INPUT:
-- ==== Sys2Proof/Tests/Slice0.lean ====
section
/-! SUPPORT. The model's own tests. Expected values are the spec's: 95_test_vectors.md where a section is named, or
the rule named. After them, for every obligation with hypotheses, states and operands that meet them. -/

namespace Sys2Proof.Tests

open Sys2Proof.Machine

/-! ### Decoding: words written out bit by bit (30_encoding.md R70, R73; 95_test_vectors.md section 2.6) -/

theorem test_decode_nop :
    decode (0b000#3 ++ 0b11111111#8 ++ 0xFFFFFFFFFFFFFFFF#64 : BitVec 75) = .nop 255 0xFFFFFFFFFFFFFFFF := by decide

theorem test_decode_loadkey :
    decode (0b001#3 ++ 0b01000000#8 ++ 0x133457799BBCDFF1#64 : BitVec 75) = .loadkey 64 0x133457799BBCDFF1 := by
  decide

theorem test_decode_enc :
    decode (0b010#3 ++ 0b01000000#8 ++ 0x0123456789ABCDEF#64 : BitVec 75) = .enc 64 0x0123456789ABCDEF := by decide

theorem test_decode_dec : decode (0b011#3 ++ 0b00111111#8 ++ 1#64 : BitVec 75) = .dec 63 1 := by decide

theorem test_decode_clear : decode 0x4000000000000000000#75 = .clear 0 0 := by decide

theorem test_decode_reserved5 : decode 0x5000000000000000000#75 = .reserved5 0 0 := by decide

theorem test_decode_reserved6 : decode 0x6018000000000000000#75 = .reserved6 1 0x8000000000000000 := by decide

theorem test_decode_reserved7 : decode 0x7FF0000000000000000#75 = .reserved7 255 0 := by decide

theorem test_encode_enc : encode (.enc 64 0x0123456789ABCDEF) = 0x2400123456789ABCDEF#75 := by decide

theorem test_response_word :
    encodeResponse { status := .ok, hasData := true, data := 0x85E813540F0AB405 } = 0x185E813540F0AB405#68 ∧
    encodeResponse { status := .error .keyLocked, hasData := false, data := 0 } = 0xC0000000000000000#68 := by decide

theorem test_decodeTableWord :
    decodeTableWord 75 0x2400123456789ABCDEF = some (.enc 64 0x0123456789ABCDEF) ∧
    decodeTableWord 80 0x7FFFFFFFFFFFFFFFFFF = some (.reserved7 255 0xFFFFFFFFFFFFFFFF) := by decide

/-! ### Well-formedness: an ill-formed term for each check, which the check refuses -/

theorem test_wf_word_too_wide : commandWordWf (2 ^ 75) = false ∧ commandWordWf (2 ^ 75 - 1) = true := by decide

theorem test_wf_decode_rejects_by_name : decodeWord (2 ^ 75) = .error .wordTooWide := rfl

theorem test_wf_response_data_without_flag :
    Response.wf { status := .ok, hasData := false, data := 1 } = false := by decide

theorem test_wf_response_error_with_data :
    Response.wf { status := .error .keyLocked, hasData := true, data := 0 } = false ∧
    Response.wf { status := .error .keyLocked, hasData := false, data := 1 } = false := by decide

theorem test_wf_response_host_error :
    Response.wf { status := .error .invalidEncoding, hasData := false, data := 0 } = false ∧
    Response.wf { status := .error .illegalCommand, hasData := false, data := 0 } = true := by decide

theorem test_wf_table_entry_zero : PermTable.wf (lin := 4) (lout := 2) ⟨#v[0, 4]⟩ = false := by decide

theorem test_wf_table_entry_beyond : PermTable.wf (lin := 4) (lout := 2) ⟨#v[1, 5]⟩ = false := by decide

theorem test_wf_sbox_repeats :
    SboxTable.wf ⟨Vector.replicate 4 (Vector.replicate 16 0)⟩ = false ∧ SboxTable.wf (Rom.sbox[0]) = true := by
  decide

/-- Every command is well formed (R71, R81), so there is none for `Instr.wf` to refuse. -/
theorem test_wf_instr (i : Instr) : i.wf = true := by cases i <;> rfl

/-! ### Primitives (95_test_vectors.md sections 2.1, 2.2, 2.5) -/

theorem test_permute_data :
    permute Rom.ip 0x123456ABCD132536 = 0x14A7D67818CA18AD ∧ permute Rom.fp 0x0A4CD99543423234 = 0x85E813540F0AB405 ∧
    permute Rom.e 0xF0AAF0AA = 0x7A15557A1555 ∧ permute Rom.p 0x5C82B597 = 0x234AA9BB := by decide +kernel

theorem test_permute_key :
    permute Rom.pc1 0x133457799BBCDFF1 = 0xF0CCAAF556678F ∧ permute Rom.pc2 0xE19955FAACCF1E = 0x1B02EFFC7072 := by
  decide +kernel

theorem test_rotl28 : rotl28 0x8000001 1 = 0x0000003 ∧ rotl28 0xC000000 2 = 0x0000003 := by decide

/-- The two orders of the row bits give different boxes' rows (section 2.2). -/
theorem test_sbox_row_order :
    sbox 0 0b000001 = 0 ∧ sbox 0 0b100000 = 4 ∧ sbox 3 0b011110 = 15 ∧ sbox 7 0b101010 = 12 := by decide

theorem test_sboxStage : sboxStage 0x6117BA866527 = 0x5C82B597 ∧ sboxStage 0 = 0xEFA72C4D := by decide +kernel

/-- Keys made from a master key (section 2.3), and a block under them (section 2.4). -/
theorem test_keySchedule :
    (keySchedule 0x133457799BBCDFF1)[0] = 0x1B02EFFC7072 ∧ (keySchedule 0x133457799BBCDFF1)[9] = 0xB1F347BA464F ∧
    (keySchedule 0x133457799BBCDFF1)[15] = 0xCB3D8B0E17F5 := by decide +kernel

theorem test_crypt : crypt (keySchedule 0x133457799BBCDFF1) 0x0123456789ABCDEF = 0x85E813540F0AB405 := by
  decide +kernel

/-! ### One step at a time -/

/-- A field of the next state, where there is one. -/
def after {α : Type} (f : State → α) : StepResult → Option α
  | .next s => some (f s)
  | .fault _ => none
  | .refused _ => none

theorem exists_of_after {α : Type} {f : State → α} {o : StepResult} {x : α} (h : after f o = some x) :
    ∃ t, o = .next t ∧ f t = x := by
  cases o with
  | next t => exact ⟨t, rfl, by simpa [after] using h⟩
  | fault e => simp [after] at h
  | refused e => simp [after] at h

/-- The block after reset with a command offered. -/
def offering (i : Instr) : State := { State.reset with host := [.offer (encode i)] }

/-- A state `Keyed(k)` (R219), as a LOADKEY leaves it. -/
def keyed (k : Word64) : State :=
  { State.reset with
    key := some k
    c := some (keyHalves k 0).1
    d := some (keyHalves k 0).2
    rk := (keySchedule k).map some
    kvalid := true
    rnd := 16 }

/-- Phase KS with so many rounds done. -/
def inKs (k : Word64) (n : BitVec 5) : State :=
  { State.reset with
    key := some k
    c := some (keyHalves k n.toNat).1
    d := some (keyHalves k n.toNat).2
    rk := Vector.ofFn fun i => if i.val < n.toNat then some (keySchedule k)[i] else none
    rnd := n
    phase := .ks }

/-- Phase BLK with these halves and so many rounds done. -/
def inBlk (k : Word64) (dir : Dir) (n : BitVec 5) (l r : Word32) : State :=
  { keyed k with l := some l, r := some r, dir := some dir, rnd := n, phase := .blk }

/-- Phase FIN with these halves. -/
def inFin (k : Word64) (l r : Word32) : State :=
  { keyed k with l := some l, r := some r, dir := some .encrypt, rnd := 16, phase := .fin }

theorem test_nop_ignores_fields :
    after (fun s => (s.resp, s.rnd, s.host)) (step (offering (.nop 255 0xFFFFFFFFFFFFFFFF))) =
      some ([{ status := .ok, hasData := false, data := 0 }], 0, []) := by decide

theorem test_nop_keeps_log :
    after State.elog (exec (.nop 0 0) { State.reset with elog := 0x80 }) = some 0x80 := by decide

theorem test_loadkey_start :
    after (fun s => (s.c, s.d, s.phase)) (step (offering (.loadkey 64 0x133457799BBCDFF1))) =
      some (some 0xF0CCAAF, some 0x556678F, .ks) := by decide +kernel

theorem test_loadkey_length_before_lock :
    after (fun s => (s.resp.map (·.status), s.elog))
      (exec (.loadkey 60 0) { State.reset with kvalid := true }) = some ([.error .invalidKeyLength], 0x04) := by decide

theorem test_enc_start :
    after (fun s => (s.l, s.r, s.dir)) (exec (.enc 64 0x0123456789ABCDEF) { State.reset with kvalid := true }) =
      some (some 0xCC00CCFF, some 0xF0AAF0AA, some .encrypt) := by decide +kernel

theorem test_enc_length_before_ready :
    after (fun s => (s.resp.map (·.status), s.elog)) (exec (.enc 60 0) State.reset) =
      some ([.error .lengthMismatch], 0x08) := by decide

theorem test_dec_start :
    after (fun s => (s.l, s.r, s.dir)) (exec (.dec 64 0x85E813540F0AB405) { State.reset with kvalid := true }) =
      some (some 0x0A4CD995, some 0x43423234, some .decrypt) := by decide +kernel

theorem test_dec_not_ready :
    after (fun s => (s.resp.map (·.status), s.elog)) (exec (.dec 64 0) State.reset) =
      some ([.error .keyNotReady], 0x20) := by decide

theorem test_clear_forgets :
    after (fun s => (s.key, s.kvalid, s.elog, s.resp.length))
      (exec (.clear 7 9) { State.reset with key := some 1, kvalid := true, elog := 0x40, resp := [doneResponse] }) =
      some (none, false, 0, 2) := by decide

theorem test_reserved5_logs :
    after (fun s => (s.elog, s.kvalid, s.resp)) (exec (.reserved5 0 0) { State.reset with kvalid := true }) =
      some (0x80, true, [{ status := .error .illegalCommand, hasData := false, data := 0 }]) := by decide

theorem test_reserved6_logs : after State.elog (exec (.reserved6 64 1) State.reset) = some 0x80 := by decide

theorem test_reserved7_logs : after State.elog (exec (.reserved7 255 0) State.reset) = some 0x80 := by decide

THE TASK:
Return the lines exactly as they stand, please. Start at the top of the material and finish with the line where "open Sys2Proof.Machine" appears.

TASK SOLUTION:
-- ==== Sys2Proof/Tests/Slice0.lean ====
section
/-! SUPPORT. The model's own tests. Expected values are the spec's: 95_test_vectors.md where a section is named, or
the rule named. After them, for every obligation with hypotheses, states and operands that meet them. -/

namespace Sys2Proof.Tests

open Sys2Proof.Machine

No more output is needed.